The separatist tradition on this island is centuries old. Its outlook has
been shaped by centuries of conflict, violent and passive, but mostly
violent.
Those who step forward and join the ranks of the IRA or Sinn Féin are
following a well-worn and honourable path. They know well that history.
The path has led to the gallows to a firing squad, to an early grave, to a
prison cell, to privation and tolerance of a lifestyle that can only be
sustained out of a code of service, of loyalty to a higher authority — that
of Irish freedom.
Gardner's observation on the relationship between the people and the IRA in
jail was spot on, but he drew the wrong conclusion.
He thought he could drive a moral wedge between them. He thought, apologist
though he was for British imperialism in Ireland, that he could construct a
moral argument for nationalists to reject republican activists and in
particular the IRA.
What Gardner failed to realise was that he was dealing with people who are
capable of performing amazing feats of human endurance.
And they did and do so by walking in the footsteps of those heroes of the
independence movement who went before.
It's not easy being an IRA Volunteer or a member of Sinn Féin.
It's voluntary to be either and that is the indefinable quality for those
who have never participated and only observe.
It makes perfect sense to republicans today to follow in the footsteps of
those who participated in the 1916 Rising, to act as they did, to resist as
they did.
However today's republicans have their own 1916. It happened in the H-Blocks
of Long Kesh in 1981, when ten men died agonisingly on hunger strike rather
than submit to the tag of criminal as the British insisted. Today's
generation of republicans are inspired by the Hunger Strikers.
Just as Gardner prattled out the criminal line all those years ago, I expect
it when I hear British Secretary of State Paul Murphy do likewise.
They are, after all, occupiers, holding this part of Ireland by force of
arms.
What excuse does Bertie Ahern or Michael McDowell have for using the same
language as the occupier when talking about republicans?
These days, the term 'criminal' is dripping from their lips as though they
were talking about a drugs gang from one of the inner cities.
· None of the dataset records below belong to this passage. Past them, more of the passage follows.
-- ==== Sys2Proof/Machine/QueueCmds.lean ====
section
/-! DEFINITION. The codec commands (41_node_codec.md) and the queue commands (42_queue.md). -/

namespace Sys2Proof.Machine

/-! ## Codec -/

/-- `fill_node` (41_node_codec.md R174): total, no exception. -/
def execFillNode (kind : Kind) (c : NodeConfig) (s : State) : Out :=
  runHost [.ret ⟨.ok, .node (fillNode s.cfg kind c)⟩] s

/-- `decode_node` (41_node_codec.md R177): always succeeds. -/
def execDecodeNode (n : Node) (s : State) : Out :=
  runHost [.ret ⟨.ok, .nodeConfig (nodeToConfig s.cfg.layout n).1 (nodeToConfig s.cfg.layout n).2⟩] s

/-! ## Frames -/

/-- A command on an existing queue record; no record of that name is a violation (log 24). -/
def withQueue (q : Word) (s : State) (k : Queue → Out) : Out :=
  match s.queue q with
  | none => violation s
  | some v => k v

/-- The preconditions of a structural operation that leaves the node list `as` (42_queue.md section 4). -/
def editable (s : State) (v : Queue) (as : List Word) : Bool :=
  v.format == .static && nodesLegal s v.kind (queueAddrs v) && nodesLegal s v.kind as

/-- The preconditions of a conversion from format `f` (R191, R194, R195; R208: not of an empty queue). -/
def convertible (s : State) (v : Queue) (f : Format) : Bool :=
  v.format == f && decide (1 ≤ nodeCount v) && nodesLegal s v.kind (queueAddrs v)

/-! ## Conversions -/

/-- R197. DESIGN CHOICE (log 56): the words of one node are read and written in ascending order of address, one access
each. -/
def execConvertToDynamic (q : Word) (s : State) : Out :=
  withQueue q s fun v =>
    command (convertible s v .static) []
      [.readWords ((queueAddrs v).flatMap fun a => wordAddrs a (nodeWords s.cfg v.kind)) [] (.toDynamic q)] s

/-- R203. DESIGN CHOICE (log 56): the words of the head are read, and those of each node written, in ascending order of
address, one access each. -/
def execConvertToStatic (q : Word) (s : State) : Out :=
  withQueue q s fun v =>
    command (convertible s v .dynamic) []
      [.readWords (wordAddrs ((queueAddrs v).headD 0) (nodeWords s.cfg v.kind)) [] (.toStaticHead q)] s

/-- R201; alone it acts on a queue that R197 has compacted (log 25). -/
def execUpdateDynamicQueueLinks (q : Word) (s : State) : Out :=
  withQueue q s fun v => command (convertible s v .dynamic) [] [.updateLinks q, .ret (plainReply .ok)] s

/-! ## Structural operations (corner cases: log 40) -/

/-- R208. DESIGN CHOICE (log 40): an existing record of that name is replaced whatever its format, dynamic too, although
the text before R208 asks for a static queue of every structural operation. -/
def execQueueInit (q : Word) (kind : Kind) (s : State) : Out :=
  runHost [.setQueue q ⟨kind, .static, [], none⟩, .ret (plainReply .ok)] s

/-- The node list with a full node at `pos`. -/
def insertNode (k : Cfg) (v : Queue) (pos : Nat) (a : Word) : Queue :=
  { v with nodes := v.nodes.take pos ++ [⟨a, updAll k v.kind⟩] ++ v.nodes.drop pos }

/-- The writes of an insertion: the predecessor's link, then the new node's (R209). -/
def insertWrites (k : Cfg) (v : Queue) (pos : Nat) : List HostOp :=
  (if pos = 0 then [] else staticLinkWrite k v (pos - 1)) ++ staticLinkWrite k v pos

/-- R209. DESIGN CHOICE (log 40): the record and the kind tag change after the link words. -/
def execQueueInsert (q pos a : Word) (s : State) : Out :=
  withQueue q s fun v =>
    let v' := insertNode s.cfg v pos.toNat a
    command (decide (pos.toNat ≤ nodeCount v) && editable s v (queueAddrs v')) []
      (insertWrites s.cfg v' pos.toNat ++ [.tag a v.kind, .setQueue q v', .ret (plainReply .ok)]) s

/-- The address of a node of a queue. -/
def nodeAt (v : Queue) (pos : Nat) : Word := (queueAddrs v).getD pos 0

/-- The queue without node `pos`; it is linear when that node was the loop target (R210). -/
def removeNode (v : Queue) (pos : Nat) : Queue :=
  { v with
    nodes := v.nodes.eraseIdx pos
    fc := if v.fc = some (nodeAt v pos) then none else v.fc }

/-- The writes of a removal (R210): the removed node's link, the predecessor's, and the tail's when the queue became
linear. DESIGN CHOICE (log 40): R210 fixes no order among them; they are made in this one. -/
def removeWrites (k : Cfg) (v v' : Queue) (pos : Nat) : List HostOp :=
  [.memWrite (staticLinkAddr k v.kind (nodeAt v pos)) linkEndWord]
    ++ (if pos = 0 then [] else staticLinkWrite k v' (pos - 1))
    ++ (if v.fc = v'.fc then [] else staticLinkWrite k v' (nodeCount v' - 1))

/-- R210. DESIGN CHOICE (log 40): the record changes after the link words. -/
def execQueueRemove (q pos : Word) (s : State) : Out :=
  withQueue q s fun v =>
    let v' := removeNode v pos.toNat
    command (decide (pos.toNat < nodeCount v) && editable s v (queueAddrs v')) []
      (removeWrites s.cfg v v' pos.toNat ++ [.setQueue q v', .ret (plainReply .ok)]) s

/-- The queue with node `pos` replaced; the loop target follows the replacement (R211). -/
def replaceNode (k : Cfg) (v : Queue) (pos : Nat) (a : Word) : Queue :=
  { v with
    nodes := v.nodes.set pos ⟨a, updAll k v.kind⟩
    fc := if v.fc = some (nodeAt v pos) then some a else v.fc }

/-- The writes of a replacement (R211): those of the removal and the insertion, in their end form. -/
def replaceWrites (k : Cfg) (v v' : Queue) (pos : Nat) : List HostOp :=
  [.memWrite (staticLinkAddr k v.kind (nodeAt v pos)) linkEndWord] ++ insertWrites k v' pos
    ++ (if v.fc = v'.fc then [] else staticLinkWrite k v' (nodeCount v' - 1))

/-- R211. DESIGN CHOICE (log 40): the record and the kind tag change after the link words. -/
def execQueueReplace (q pos a : Word) (s : State) : Out :=
  withQueue q s fun v =>
    let v' := replaceNode s.cfg v pos.toNat a
    command (decide (pos.toNat < nodeCount v) && editable s v (queueAddrs v')) []
      (replaceWrites s.cfg v v' pos.toNat ++ [.tag a v.kind, .setQueue q v', .ret (plainReply .ok)]) s

/-- The queue with another loop target, and the write of its tail's link (R212, R213). DESIGN CHOICE (log 40): the link
word is written before the record. -/
def retarget (k : Cfg) (q : Word) (v : Queue) (fc : Option Word) : List HostOp :=
  let v' : Queue := { v with fc := fc }
  staticLinkWrite k v' (nodeCount v' - 1) ++ [.setQueue q v', .ret (plainReply .ok)]

/-- R212 -/
def execQueueSetCircular (q pos : Word) (s : State) : Out :=
  withQueue q s fun v =>
    command (decide (pos.toNat < nodeCount v) && editable s v (queueAddrs v)) []
      (retarget s.cfg q v (some (nodeAt v pos.toNat))) s

/-- R213 -/
def execQueueClearCircular (q : Word) (s : State) : Out :=
  withQueue q s fun v => command (editable s v (queueAddrs v)) [] (retarget s.cfg q v none) s

end Sys2Proof.Machine
end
They know well the truth about the IRA. They know it is not a criminal
conspiracy.
They know the IRA, at peace and at war, was not a threat to the democratic
institutions of the southern state.
They know the IRA exists to remove the armed British presence from the Six
Counties.
They know the IRA, now in peace mode, is an ally in trying to shape a new
approach to dealing with partition and British occupation.
They know the contribution the IRA has made in creating the unprecedented
opportunity for a fresh approach to resolving a political conflict that is
centuries old.
They face the same difficulty the British faced 25 years ago but with one
big crucial difference and disadvantage to them.
They are trying to convince a population that knows all of the above and
more that today's IRA are criminals, that today's IRA are not motivated by
the same objective as those who went out in 1916 and ended British rule in
the 26 Counties.
Ahern and McDowell need to be reminded at every turn of this argument that
they are not only spitting in the face of those who secured their freedom
with the same methods that today's IRA used. They are also insulting the
memory of their own relatives who were active in the IRA.